夏向阳仿佛猜到了何鸣石不知道一般,继续说道:“如果是在国内的话,那只要找到某个号码段的钞票就可以反向追踪过去,甚至在极端的情况下,还可以宣布某个号码段的钞票为废票。但是如果到了国外,那反向追踪要涉及的程序就复杂多了。如果宣布为废票的话,其它国家能同意吗?虽然它们那些国家很弱小,但是国家现在的政策是广交朋友,这不是背道而驰了吗?所以,你现在想想国家会怎么做?”
听到夏向阳如此透彻地解释之后,何鸣石终于意识到了严重性,默然良久,道:“是啊,到时候就只能认了啊。”
“虽然现在还不能百分百地断定他们就是要在洪州犯案,但是咱们还是先到洪州再说吧。”
“好。”
下午14点左右的时候,三巨头在洪州印钞厂门口不远的一个小店里会合了。
夏向阳把资料发给何,林二人:“看看。
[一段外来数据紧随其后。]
-- ==== Sys2Proof/Safety.lean ====
section
/-! DEFINITION. What claims about runs are stated in: the invariants of R27, what a TICK adds up, and a run in which the
host keeps its duties (R62). -/

namespace Sys2Proof.Machine

variable {Osc : Type}

/-- The invariants (I1) to (I6) of R27 for one voice. (I3) holds by the type `Phase`. "Not been loaded since reset" of
(I5) is: the record is the reset record. -/
structure VoiceInv (cfg : Cfg Osc) (v : Voice Osc) : Prop where
  es_lt : v.es < cfg.timeUnit
  eu_le : v.eu.toNat ≤ v.dur
  live : v.phase ≠ .done → v.eu.toNat < v.dur ∧ v.phase = phaseAt cfg v.eu.toNat v.rel.toNat v.dur
  ended : v.phase = .done → v.es = 0 ∧ (v.eu.toNat = v.dur ∨ v = Voice.atReset cfg.oscReset)
  vol_le : v.vol.toNat ≤ volMax

/-- The invariants of a state: `1 <= NV <= 16` (R7), R27 for every voice, and no mask bit from `NV` up (R32). -/
structure Inv (cfg : Cfg Osc) (s : State.Of Osc) : Prop where
  nv_pos : 1 ≤ s.nv
  nv_le : s.nv ≤ 16
  voices : ∀ v ∈ s.voices, VoiceInv cfg v
  mask_lt : ∀ i, s.nv ≤ i → s.enabled i = false

/-- What voice `i` contributes to a TICK taken in `s`: nothing unless its bit is set (R129, R130). -/
def contribIn (cfg : Cfg Osc) (s : State.Of Osc) (i : Nat) : Int :=
  match s.voice? i with
  | some v => if s.enabled i then (voiceStep cfg v).contrib else 0
  | none => 0

/-- The sum of the enabled voices' contributions in a TICK taken in `s` (R132). -/
def mixSum (cfg : Cfg Osc) (s : State.Of Osc) : Int := ((List.range s.nv).map (contribIn cfg s)).sum

/-- Voice `i` is enabled and reports DONE in a TICK taken in `s` (R133). -/
def retires (cfg : Cfg Osc) (s : State.Of Osc) (i : Nat) : Bool :=
  match s.voice? i with
  | some v => s.enabled i && (voiceStep cfg v).done
  | none => false

/-- The calls voice `i` makes on the capability port in a TICK taken in `s` (R107, R108). -/
def oscCallsIn (cfg : Cfg Osc) (s : State.Of Osc) (i : Nat) : List OscCall :=
  match s.voice? i with
  | some v => if s.enabled i then stepCall i (voiceStep cfg v).raw else []
  | none => []

/-- `n` ticks of one enabled voice (R110). -/
def voiceTicks (cfg : Cfg Osc) : Nat → Voice Osc → Voice Osc
  | 0, v => v
  | n + 1, v => (voiceStep cfg (voiceTicks cfg n v)).voice

/-- The operations of a list, one after another, stopping at the first that is refused. -/
def execAll : List Instr → State → Host.Outcome State Fault Refusal
  | [], s => .next s
  | i :: is, s =>
    match exec i s with
    | .next t => execAll is t
    | .fault r => .fault r
    | .refused r => .refused r

/-- A state but for the record of port activity, which tells only what the last event did. -/
def State.Of.still (s : State.Of Osc) : State.Of Osc := s.withActivity .quiet

/-- A host instant that keeps the duties of R62: the word presented, if any, is an operation that breaks no contract. -/
def Requests.dutiful (nv : Nat) (r : Requests) : Bool :=
  match r.op with
  | some w =>
    match decodeWord w with
    | .ok i => i.wellFormed nv
    | .error _ => false
  | none => true

/-- Everything the host still presents keeps its duties. -/
def State.Of.hostDutiful (s : State.Of Osc) : Prop := ∀ r ∈ s.requests, r.dutiful s.nv = true

/-! ### Instances that differ in their oscillator only -/

/-- A voice record with its oscillator state renamed. -/
def Voice.mapOsc {A B : Type} (f : A → B) (v : Voice A) : Voice B where
  freq := v.freq
  vol := v.vol
  durm1 := v.durm1
  rel := v.rel
  phase := v.phase
  eu := v.eu
  es := v.es
  osc := f v.osc

/-- A state with every oscillator state renamed. -/
def State.Of.mapOsc {A B : Type} (f : A → B) (s : State.Of A) : State.Of B where
  voices := s.voices.map (Voice.mapOsc f)
  mask := s.mask
  clipcnt := s.clipcnt
  out := s.out
  activity := s.activity
  requests := s.requests

/-- The next state renamed; a stop stays the stop it is. -/
def renameNext {A B : Type} (f : A → B) : Host.Outcome (State.Of A) Fault Refusal →
    Host.Outcome (State.Of B) Fault Refusal
  | .next t => .next (t.mapOsc f)
  | .fault r => .fault r
  | .refused r => .refused r

/-- Two instances with the same parameters, the oscillator of the one carried to that of the other by `f`: same raw
samples, states renamed (R104). -/
structure Cfg.Renames {A B : Type} (f : A → B) (a : Cfg A) (b : Cfg B) : Prop where
  timeUnit : b.timeUnit = a.timeUnit
  attackUnits : b.attackUnits = a.attackUnits
  decayUnits : b.decayUnits = a.decayUnits
  envGain : b.envGain = a.envGain
  oscReset : b.oscReset = f a.oscReset
  oscLoad : ∀ s freq, b.oscLoad (f s) freq = f (a.oscLoad s freq)
  oscStep : ∀ s, b.oscStep (f s) = (f (a.oscStep s).1, (a.oscStep s).2)

/-! ### Runs -/

/-- A run that is never refused: every number of steps has a next state. -/
def Safe (s : State) : Prop := ∀ k, ∃ t, Sys2Proof.core.run k s = .next t

end Sys2Proof.Machine
end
”
等到资料看完,林浩就有些皱眉了:“这些资料……都是些很普通的资料吧,只要有心,谁都能找到吧,我们现在难道不是应该知道一些更重要的资料么?比如说厂里的警卫情况,监控分布,生产流程这些。”
夏向阳有些郁闷地说道:“是啊,这个我也知道,但是那些资料都是绝密的。我们……级别不够。”
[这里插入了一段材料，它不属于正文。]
-- ==== Sys2Proof/Laws/Arithmetic.lean ====
section
/-! SUPPORT. The arithmetic of EVM in the terms linear arithmetic decides, and the small facts of the envelope. -/

namespace Sys2Proof.Machine

variable {Osc : Type}

/-! ### Saturation and the clip counter (R134, R135) -/

theorem saturate_cases (x : Int) :
    (x < -128 ∧ saturate x = -128) ∨ (127 < x ∧ saturate x = 127) ∨ (-128 ≤ x ∧ x ≤ 127 ∧ saturate x = x) := by
  unfold saturate clamp sampleMin sampleMax
  split_ifs <;> omega

theorem clipped_iff (x : Int) : clipped x = true ↔ x < -128 ∨ 127 < x := by
  unfold clipped
  have := saturate_cases x
  simp only [decide_eq_true_eq]
  omega

theorem countClip_of_clip (c : BitVec 16) {x : Int} (h : x < -128 ∨ 127 < x) : countClip c x = c + 1 := by
  simp [countClip, (clipped_iff x).2 h]

theorem countClip_of_fit (c : BitVec 16) {x : Int} (h1 : -128 ≤ x) (h2 : x ≤ 127) : countClip c x = c := by
  have : ¬ clipped x = true := by rw [clipped_iff]; omega
  simp [countClip, this]

/-- The stored sample reads back as the saturated sum (R136). -/
theorem toInt_ofInt_saturate (x : Int) : (BitVec.ofInt 8 (saturate x)).toInt = saturate x := by
  have := saturate_cases x
  rw [BitVec.toInt_ofInt, Int.bmod_eq_of_le] <;> norm_num <;> omega

/-! ### The contribution (R105) and the duration (R23) -/

theorem contribution_eq (raw : Int) (vol g : Nat) : contribution raw vol g = raw * vol * g / 32768 := by
  simp [contribution, asr, volShift, gainShift]

theorem dur_le (v : Voice Osc) : 1 ≤ v.dur ∧ v.dur ≤ 256 := by
  unfold Voice.dur durOf
  omega

/-- `eu + 1` does not wrap while budget is left (R107). -/
theorem eu_add_one {v : Voice Osc} (h : v.eu.toNat < v.dur) : (v.eu + 1).toNat = v.eu.toNat + 1 := by
  have := dur_le v
  rw [BitVec.toNat_add, show (1 : BitVec 9).toNat = 1 from rfl]
  omega

/-! ### Phases (R101) -/

theorem phaseAt_eq_done {cfg : Cfg Osc} {u rel dur : Nat} : phaseAt cfg u rel dur = .done ↔ dur ≤ u := by
  unfold phaseAt
  split_ifs <;> simp [*]

theorem phaseAt_eq_release {cfg : Cfg Osc} {u rel dur : Nat} :
    phaseAt cfg u rel dur = .release ↔ u < dur ∧ rel ≤ u := by
  unfold phaseAt
  split_ifs <;> simp <;> omega

/-! ### The instance the machine is -/

theorem evm_timeUnit_pos : 1 ≤ evm.timeUnit := Nat.le_add_left 1 _

/-! ### Voices by index -/

theorem State.Of.voice?_lt {s : State.Of Osc} {i : Nat} {v : Voice Osc} (h : s.voice? i = some v) : i < s.nv :=
  (List.getElem?_eq_some_iff.1 h).1

theorem State.Of.exists_voice? {s : State.Of Osc} {i : Nat} (h : i < s.nv) : ∃ v, s.voice? i = some v :=
  ⟨_, List.getElem?_eq_getElem h⟩

theorem State.Of.voice?_mem {s : State.Of Osc} {i : Nat} {v : Voice Osc} (h : s.voice? i = some v) : v ∈ s.voices :=
  List.mem_of_getElem? h

end Sys2Proof.Machine
end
何鸣石冷哼了一声:“级别,级别,什么东西都要讲级别。到时候真被人抢了,这锅怕是又要扣在我们这些人头上了。”
夏向阳只好当作没听见。
林浩又问道:“难道我们就靠这些来找江束衣?”
夏向阳道:“我已经知会了宁队,希望他能协调一下,看看能不能让印钞厂给我们提供一些进一步的资料。”
何鸣石又是冷笑:“这也算是这家伙的唯一用处了,要是连这个也干不好,那咱们也别想找到江束衣了。”
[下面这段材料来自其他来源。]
section
/-! The output ports (R51). -/

namespace Sys2Proof.Machine

/-- Bit `i` of `mask_out` is the enable bit of voice `i`, for every voice that exists (R51). -/
theorem State.Of.maskOut_getLsbD {Osc : Type} {s : State.Of Osc} {i : Nat} (h : i < s.nv) :
    s.maskOut.getLsbD i = s.enabled i := by
  simp [State.Of.maskOut, State.Of.enabled, h]

/-- Settles O54: a voice that exists has an index below `NV`, and its ports show its phase. -/
theorem portsShowRegisters : Obligations.PortsShowRegisters := by
  intro s i v hv
  refine ⟨rfl, rfl, State.Of.maskOut_getLsbD (State.Of.voice?_lt hv), ?_, ?_⟩
  · simp [State.Of.doneOut, hv, Voice.isDone]
  · simp only [State.Of.phaseOut, hv, Option.map_some]
    cases v.phase <;> rfl

end Sys2Proof.Machine
end


section
/-! The operation code of a word decides its decoding (R74, R80, R81, R85). -/

namespace Sys2Proof

variable {w : OpWord}

/-- The match patterns of R75 to R78 compare the operation code. -/
theorem opField_of_and_eq {p : OpWord} (h : w &&& 0xF00000000000#48 = p) : opField w = opField p := by
  have hMask : opField 0xF00000000000#48 = BitVec.allOnes 4 := by decide
  calc opField w = opField w &&& opField 0xF00000000000#48 := by rw [hMask, BitVec.and_allOnes]
    _ = opField (w &&& 0xF00000000000#48) := BitVec.extractLsb'_and.symm
    _ = opField p := congrArg opField h

theorem decodeWord_of_opLoad (h : opField w = opLoad) :
    decodeWord w = .ok (.load (voiceField w) (freqField w) (volField w) (durm1Field w) (relField w)) := by
  rw [decodeWord, if_pos h]

theorem decodeWord_of_opEnable (h : opField w = opEnable) : decodeWord w = .ok (.enable (voiceField w)) := by
  rw [decodeWord, if_neg (by rw [h]; decide), if_pos h]

theorem decodeWord_of_opDisable (h : opField w = opDisable) : decodeWord w = .ok (.disable (voiceField w)) := by
  rw [decodeWord, if_neg (by rw [h]; decide), if_neg (by rw [h]; decide), if_pos h]

theorem decodeWord_of_opTick (h : opField w = opTick) : decodeWord w = .ok .tick := by
  rw [decodeWord, if_neg (by rw [h]; decide), if_neg (by rw [h]; decide), if_neg (by rw [h]; decide), if_pos h]

/-- None of the four operation codes is reserved (R81). -/
theorem decodeWord_of_reserved (h : (opField w).toNat = 0 ∨ 5 ≤ (opField w).toNat) :
    decodeWord w = .error (.reservedOp (opField w)) := by
  have hNe {op : BitVec 4} (hop : 1 ≤ op.toNat ∧ op.toNat ≤ 4) : opField w ≠ op := by
    rintro rfl
    omega
  rw [decodeWord, if_neg (hNe (by decide)), if_neg (hNe (by decide)), if_neg (hNe (by decide)),
    if_neg (hNe (by decide))]
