-- ==== Sys2Proof/Syntax.lean ====
section
/-! DEFINITION. The instructions of SRD-TLC: one constructor for each row of spec/opcode_table.json
(the 18 command words of 30_encoding.md R93 and the cluster record of R100), with the operands of R92
as named alternatives. -/

namespace Sys2Proof

/-- A location register, 10_state.md R24; the operands `lr`, `la`, `lb` of R92. -/
inductive LocReg where
  | start
  | stop
  | trig
  | arm
  | iter
  deriving DecidableEq, Repr

/-- A table set, the operand `set` of R92. -/
inductive TableSel where
  | m0d
  | m1d
  | m2d
  deriving DecidableEq, Repr

/-- A primitive, 30_encoding.md R106. -/
inductive Prim where
  | level
  | not
  | rise
  | fall
  | riseFall
  | notRise
  | notFall
  | notRiseFall
  deriving DecidableEq, Repr

/-- A combinator, 30_encoding.md R107. -/
inductive Combinator where
  | and
  | nand
  | or
  | nor
  | xor
  | xnor
  deriving DecidableEq, Repr

/-- An edge channel slot, the operand `slot` of R92. -/
inductive EdgeSlot where
  | slot0
  | slot1
  deriving DecidableEq, Repr

/-- A glue mask, the operand `target` of R92. -/
inductive GlueSel where
  | m3q
  | m3s
  | m4
  deriving DecidableEq, Repr

/-- A cluster record, 30_encoding.md R100: a timestamp and seven stored sample words. The words are
the two bytes of each as a little-endian number; 20_memory.md R69 (`CLUSTER_SAMPLE_ORDER`) is applied
when the record is executed. -/
structure ClusterRecord where
  ts : Half
  w0 : Half
  w1 : Half
  w2 : Half
  w3 : Half
  w4 : Half
  w5 : Half
  w6 : Half
  deriving DecidableEq, Repr

/-- The stored words of events 0 to 6 in that order. -/
def ClusterRecord.words (r : ClusterRecord) : List Half :=
  [r.w0, r.w1, r.w2, r.w3, r.w4, r.w5, r.w6]

/-- The operation set, 30_encoding.md R93 and R100. -/
inductive Instr where
  | sysNop
  | sysReset
  | sysInit
  | locInc (lr : LocReg)
  | locDec (lr : LocReg)
  | locBack (lr : LocReg) (n : Nat)
  | locCmp (la lb : LocReg)
  | locMov (la lb : LocReg)
  | posDecode
  | trgLutgen (set : TableSel)
  | trgFunc (op : Prim) (func : Combinator) (slot : EdgeSlot) (neg : Bool) (target : GlueSel)
  | trgCompile
  | trgXmit
  | trgEval (set : TableSel)
  | decSetup
  | decStep
  | decDeint (k : Nat)
  | decReint (k : Nat)
  | cluster (r : ClusterRecord)
  deriving DecidableEq, Repr

end Sys2Proof
end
夏,林二人对何鸣石这种见谁怼谁的脾气也早就习惯了,当下也不理他。
林浩想了想,说道:“之前你和何队的谈话,何队已经跟我说过了,我倒是有另一种看法。”
“什么?”
“我觉得江,了二人他们未必是要抢钱。
毕竟如果只是拿箱子装钱的话,其实也装不了多少的。
退一万步讲,如果他们开着卡车来装钱的话,那他们怎么跑呢?
洪州可不是小城市,各个路口的监控还是很齐全的,如果让别人开着卡车从洪州逃走了,那我们也不用干了。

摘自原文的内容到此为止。